While the workflow detailed here is simple and relatively self-contained, a basic knowledge of rvest functions and how to identify data-containing HTML elements using CSS selectors will certainly make it easier to follow; I won’t be explaining those concepts again here. So, if you haven’t already, I would recommend at least reading through the three posts in my basic web scraping in R series. If you’re already a HTML guru, great! Let’s scrape ourselves some data.
The first table we will scrape in this post is the RateBeer.com Top 50 beers. The table contains 5 variables (columns) recorded for each of the 50 observations (rows) i.e. beers in the data set, these are: the ordered ranking, beer name, rating score, count (number of ratings) and style of beer. The actual content of this data set is essentially irrelevant; I picked it because (a) I like beer and (b) it is a good example of an easy to scrape web table. It also contains a nice, simple data set, so the code is quick and easy to run.
Let’s first load the packages we will require for this exercise. If you do not have the dplyr and rvest packages installed you can do this by simply removing the “#” and running the install.packages()
function calls.
## install packages
# install.packages("dplyr")
# install.packages("rvest")
## load packages
library("dplyr")
library("rvest")
Now, navigate to the link above, copy the URL from your address bar and assign it to a variable in your R session.
# assign URL to variable
url <- "https://www.ratebeer.com/beer/top-50/"

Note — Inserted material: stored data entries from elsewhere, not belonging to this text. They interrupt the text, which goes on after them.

-- ==== Sys2Proof/Laws/Compress.lean ====
section
/-! SUPPORT. Sys2Proof/Laws/Compress.lean: a block of a compressed frame comes back from its stored form (09 R231). -/

namespace Sys2Proof.Machine

theorem wordsOf_flatten : ∀ (n : Nat) (b : List Byte), b.length = 4 * n → (wordsOf n b).flatten = b
  | 0, b, h => by simp [wordsOf]; exact List.length_eq_zero_iff.mp (by omega)
  | n + 1, b, h => by
    simp only [wordsOf, List.flatten_cons]
    rw [wordsOf_flatten n (b.drop 4) (by simp; omega), List.take_append_drop]

theorem wordsOf_length4 : ∀ (n : Nat) (b : List Byte), b.length = 4 * n → ∀ w ∈ wordsOf n b, w.length = 4
  | 0, b, h, w, hw => by simp [wordsOf] at hw
  | n + 1, b, h, w, hw => by
    simp only [wordsOf, List.mem_cons] at hw
    rcases hw with rfl | hw
    · simp; omega
    · exact wordsOf_length4 n _ (by simp; omega) w hw

theorem wordsOf_count : ∀ (n : Nat) (b : List Byte), (wordsOf n b).length = n
  | 0, _ => rfl
  | n + 1, b => by simp [wordsOf, wordsOf_count n]

theorem zero_word {w : List Byte} (h : nonzeroWord w = false) (hl : w.length = 4) : w = [0, 0, 0, 0] := by
  match w, hl with
  | [a, b, c, d], _ => simpa [nonzeroWord] using h

/-- Expanding what the mask and the nonzero words say gives the words back, whatever follows. -/
theorem expandWords_mask : ∀ (ws : List (List Byte)) (pad : List Byte), (∀ w ∈ ws, w.length = 4) →
    expandWords ws.length (maskOf ws) ((ws.filter nonzeroWord).flatten ++ pad) = ws.flatten
  | [], _, _ => rfl
  | w :: ws, pad, h => by
    have hw := h w (by simp)
    have ih := expandWords_mask ws pad fun x hx => h x (by simp [hx])
    cases hz : nonzeroWord w
    · have hm : maskOf (w :: ws) = 2 * maskOf ws := by simp [maskOf, hz]
      simp only [List.length_cons, expandWords, hm]
      rw [if_neg (by omega), Nat.mul_div_cancel_left _ (by decide), List.filter_cons_of_neg (by simp [hz]), ih,
        zero_word hz hw]
      rfl
    · have hm : maskOf (w :: ws) = 1 + 2 * maskOf ws := by simp [maskOf, hz]
      simp only [List.length_cons, expandWords, hm]
      rw [if_pos (by omega), show (1 + 2 * maskOf ws) / 2 = maskOf ws by omega, List.filter_cons_of_pos (by simp [hz])]
      simp only [List.flatten_cons, List.append_assoc]
      rw [← hw, List.take_left, List.drop_left, ih]

theorem maskOf_lt : ∀ ws : List (List Byte), maskOf ws < 2 ^ ws.length
  | [] => by simp [maskOf]
  | w :: ws => by
    have := maskOf_lt ws
    simp only [maskOf, List.length_cons, Nat.pow_succ]
    have : (nonzeroWord w).toNat ≤ 1 := Bool.toNat_le _
    omega


theorem ofLe_leBytes : ∀ n v : Nat, v < 256 ^ n → ofLe (leBytes n v) = v
  | 0, v, h => by simp [leBytes, ofLe]; simp at h; omega
  | n + 1, v, h => by
    have hs : leBytes (n + 1) v = BitVec.ofNat 8 v :: leBytes n (v / 256) := by
      simp only [leBytes, List.range_succ_eq_map, List.map_cons, List.map_map]
      congr 1
      · simp
      · apply List.map_congr_left
        intro i _
        simp [Function.comp, Nat.pow_succ, Nat.div_div_eq_div_mul, Nat.mul_comm]
    have hv : v / 256 < 256 ^ n := by
      rw [Nat.div_lt_iff_lt_mul (by decide)]; rw [Nat.pow_succ] at h; exact h
    rw [hs, ofLe, ofLe_leBytes n _ hv]
    simp; omega

/-- R231: exactly the blocks of 55 nonzero words and more are raw. -/
theorem rawFlag_iff (b : List Byte) : rawFlag b = true ↔ 55 ≤ nonzeroWords b := by
  unfold rawFlag sectorsFor
  rw [decide_eq_true_iff]
  omega

theorem flatten_length4 : ∀ ws : List (List Byte), (∀ w ∈ ws, w.length = 4) →
    ((ws.filter nonzeroWord).flatten).length = 4 * ws.countP nonzeroWord
  | [], _ => rfl
  | w :: ws, h => by
    have ih := flatten_length4 ws fun x hx => h x (by simp [hx])
    have hw := h w (by simp)
    cases hz : nonzeroWord w
    · simp [hz, ih]
    · simp only [List.filter_cons_of_pos hz, List.flatten_cons, List.length_append, hw, ih, List.countP_cons_of_pos hz]; omega

/-- R231: a block's stored form fits in the block's own place. -/
theorem storeBlock_fits (b : List Byte) (h : b.length = 256) : (storeBlock b).2.length ≤ 256 := by
  unfold storeBlock
  cases hr : rawFlag b
  · have hp : nonzeroWords b < 55 := by
      have := rawFlag_iff b; rw [hr] at this; simpa using this
    have hl := flatten_length4 (wordsOf 64 b) (wordsOf_length4 64 b (by omega))
    simp only [Bool.false_eq_true, if_false, compressBlock, List.length_append, List.length_replicate, hl,
      show (leBytes 8 (maskOf (wordsOf 64 b))).length = 8 by simp [leBytes]]
    change 8 + 4 * nonzeroWords b + (32 * sectorsFor (nonzeroWords b) - (8 + 4 * nonzeroWords b)) ≤ 256
    simp only [sectorsFor]; omega
  · simp [h]

/-- R231: a block comes back from its stored form. -/
theorem fetch_storeBlock (b : List Byte) (h : b.length = 256) : fetchBlock (storeBlock b) = b := by
  unfold storeBlock fetchBlock
  cases hr : rawFlag b
  · simp only [Bool.false_eq_true, if_false]
    have hl := wordsOf_length4 64 b (by omega)
    have hc := wordsOf_count 64 b
    have hm := maskOf_lt (wordsOf 64 b)
    have h8 : (leBytes 8 (maskOf (wordsOf 64 b))).length = 8 := by simp [leBytes]
    unfold expandBlock compressBlock
    simp only [List.append_assoc]
    rw [List.take_left' h8, List.drop_left' h8, ofLe_leBytes 8 _ (by rw [hc] at hm; exact hm)]
    have := expandWords_mask (wordsOf 64 b) (List.replicate (32 * sectorsFor (nonzeroWords b)
      - (leBytes 8 (maskOf (wordsOf 64 b)) ++ ((wordsOf 64 b).filter nonzeroWord).flatten).length) 0) hl
    rw [hc, wordsOf_flatten 64 b (by omega)] at this
    exact this
  · simp

end Sys2Proof.Machine
end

Next, we will use the read_html()
function which returns the source code for a HTML document from a specified URL. Here we will supply the url
variable we just created and assign the output to a new page
variable.
# read HTML document source code
page <- read_html(url)
At this point, we could use the SelectorGadget browser extension to generate the CSS selectors required to identify and extract each table column as seperate variables and reconstruct the table from those, in much the same way that did in the first post of the basic web scraping series. Sometimes this can be the only way; a website might be formatted such that information appears to be contained within a table but in reality, the <table> HTML tag is nowhere to be seen. The lists on IMDb are a good example of this.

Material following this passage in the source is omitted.